CCPA Privacy FAQs: Under the CCPA, can a conference organizer use on-site tracking at their conference for third-party marketing?

November 1, 2019

Yes.

On-site tracking refers to the practice of scanning attendees’ badges manually (e.g., bar code) or automatically (e.g., RFID chip in badges read at doorways). Organizers track this information for various reasons, such as to award credit for attending various panels (e.g., continuing education verification) or for their own analytics (e.g., to track session attendance for future room allocation or to determine future programming). 

Assuming that the CCPA applies to a conference organizer (e.g., the organizer does business in California and meets the minimum revenue or data subject thresholds), nothing within the CCPA prohibits the organizer from collecting on-site tracking data, or using that data for third party marketing (e.g., to market the products or services of conference sponsors to attendees).  The CCPA would require that a conference organizer disclose that they are tracking attendee behavior as well as disclose their purpose for tracking – including the use of the data to market third party products and services.  While the disclosure might come in the form of a privacy policy provided to attendees, it could be less formal – such as via a poster or sign at check-in.  Conference organizers should also consider the additional CCPA related implications:

  • If the organizer intends to sell the data to third parties, the organizer will need to provide a “Do Not Sell my Information” link in their online privacy notice.
  • An organizer may receive a request from an attendee for access to their information. In response to such a request, they may need to disclose all of the data collected about a particular attendee (e.g., locations tracked, activities recorded).
  • An organizer may receive a request from an attendee to delete their information. In response to such a request, they may need to have the ability to selectively delete information about the attendee, or to explain to the attendee why such information is not required to be deleted.  For example, if the information is being collected for a purpose other than marketing – such as security at the conference – the organizer may be able to deny the request on those grounds.
  • If the organizer transfers the personal information to a third party, and allows that third party to use it for their own purposes (e.g., to directly market to California residents), the organizer would have to include a “Do Not Sell My Information” link on their internet home page1 and within any only privacy policies.2 Further, the organizer cannot discriminate against any attendees who opt not to have their information sold by offering them fewer benefits or charging higher prices.3

Co-authored by Jason Schultz

For more information and resources about the CCPA visit http://www.CCPA-info.com. 
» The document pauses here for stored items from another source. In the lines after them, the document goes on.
-- ==== Sys2Proof/Tests/Slice0.lean ====
section
/-! SUPPORT. Tests of the model: words written out from the spec's encodings, the vectors of 95_test_vectors.md one step at a
time, and a witness for the hypotheses of every statement. -/

namespace Sys2Proof.Tests

open Sys2Proof.Machine

/-! ## Helpers -/

/-- Bytes from numbers. -/
def bytes (ns : List Nat) : List Byte := ns.map (BitVec.ofNat 8)

/-- K1 of 95_test_vectors.md: byte k = k. -/
def k1 : Block := ⟨bytes (List.range 32), by decide⟩

/-- V1 of 95_test_vectors.md: byte k = 0xA0 + k. -/
def v1 : Block := ⟨bytes ((List.range 32).map (0xA0 + ·)), by decide⟩

/-- A constant block. -/
def rep32 (b : Byte) : Block := ⟨List.replicate 32 b, List.length_replicate⟩

/-- M40 of 95_test_vectors.md, "The quick brown fox jumps over the lazy ". -/
def m40 : List Byte := bytes
  [0x54, 0x68, 0x65, 0x20, 0x71, 0x75, 0x69, 0x63, 0x6B, 0x20, 0x62, 0x72, 0x6F, 0x77, 0x6E, 0x20,
   0x66, 0x6F, 0x78, 0x20, 0x6A, 0x75, 0x6D, 0x70, 0x73, 0x20, 0x6F, 0x76, 0x65, 0x72, 0x20, 0x74,
   0x68, 0x65, 0x20, 0x6C, 0x61, 0x7A, 0x79, 0x20]

/-- X_1 of 95_test_vectors.md 2.5, KEYROUND after the two-block ENCRYPT. -/
def x1 : List Byte := bytes
  [0x9C, 0xAD, 0xE5, 0xEC, 0xB0, 0xAF, 0xB0, 0xE3, 0xD3, 0x98, 0xDA, 0xCA, 0xD7, 0xCF, 0xD6, 0x98,
   0xDE, 0xD7, 0xC0, 0x98, 0xD2, 0xCD, 0xD5, 0xC8, 0xCB, 0x98, 0xD7, 0xCE, 0xDD, 0xCA, 0x98, 0xCC]

/-- C_0 ++ C_1 of 95_test_vectors.md 2.5. -/
def c01 : List Byte := bytes
  [0xD0, 0xCD, 0xD5, 0xCA, 0x80, 0xD8, 0xCF, 0xC6, 0xD4, 0x80, 0xD2, 0xC5, 0xD6, 0xCF, 0x80, 0xD3,
   0xC3, 0xC9, 0xD5, 0xD1, 0x80, 0xC5, 0xC8, 0xF4, 0x80, 0xCE, 0xD7, 0xCF, 0xD2, 0xC2, 0x80, 0xCB,
   0xC8, 0xD5, 0xCD, 0xD2, 0x98, 0xC0, 0xD7, 0xDE, 0xCC, 0x98, 0xCA, 0xDD, 0xCE, 0xD7, 0x98, 0xCB,
   0xE3, 0xB0, 0xAF, 0xB0, 0xEC, 0xE5, 0xAD, 0x9C, 0x98, 0xD6, 0xCF, 0xD7, 0xCA, 0xDA, 0x98, 0xD3]

/-- A payload of n equal bytes. -/
def payload (n : Nat) (h : n < 16777216) (b : Byte) : Payload :=
  ⟨BitVec.ofNat 24 n, List.replicate n b, by simp only [List.length_replicate, BitVec.toNat_ofNat]; omega⟩

/-- A context with key, iv, a plaintext and a ciphertext, each set. -/
def context (key iv : Block) (pt ct : Memory) : Context :=
  { Context.empty with key := key, keySet := true, iv := iv, ivSet := true, pt := pt, ptSet := true, ct := ct, ctSet := true }

/-- An engine with BUF_CAP = 96 and a given context, nothing pending. -/
def engine (c : Context) : State := ⟨Config.ofVectors, c, [], []⟩

/-- The context and the last response after `exec`, where it goes on. -/
def after (i : Instr) (s : State) : Option (Context × Option Response) :=
  match exec i s with
  | .next t => some (t.ctx, t.outbox.getLast?)
  | .fault _ => none
  | .refused _ => none

/-- The state after one step, where it goes on. -/
def stepped (s : State) : Option State :=
  match step s with
  | .next t => some t
  | .fault _ => none
  | .refused _ => none

/-! ## WellFormed: a term each check refuses -/

theorem test_payload_longer_than_len_holds_is_refused : Payload.ofBytes? (List.replicate 16777216 0) = none := by
  unfold Payload.ofBytes?
  exact dif_neg (fun h => absurd h (by rw [fitsLen, List.length_replicate]; omega))

theorem test_payload_of_other_length_is_refused : Payload.ofParts? 32 (List.replicate 31 0) = none := by decide

theorem test_payload_of_its_length_is_accepted : (Payload.ofParts? 2 [7, 8]).isSome = true := by decide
This article is part of a multi-part series published by BCLP to help companies understand and implement the General Data Protection Regulation, the California Consumer Privacy Act and other privacy statutes.  You can find more information on the CCPA in BCLP’s California Consumer Privacy Act Practical Guide, and more information about the GDPR in the American Bar Association’s The EU GDPR: Answers to the Most Frequently Asked Questions.

1. Cal. Civ. Code § 1798.135(a)(1)

2. Cal. Civ. Code § 1798.135(a)(2)(A)

3. Cal. Civ. Code § 1798.125(a)(1)

This document provides a general summary and is for information/educational purposes only. It is not intended to be comprehensive, nor does it constitute legal advice. Specific legal advice should always be sought before taking or refraining from taking any action.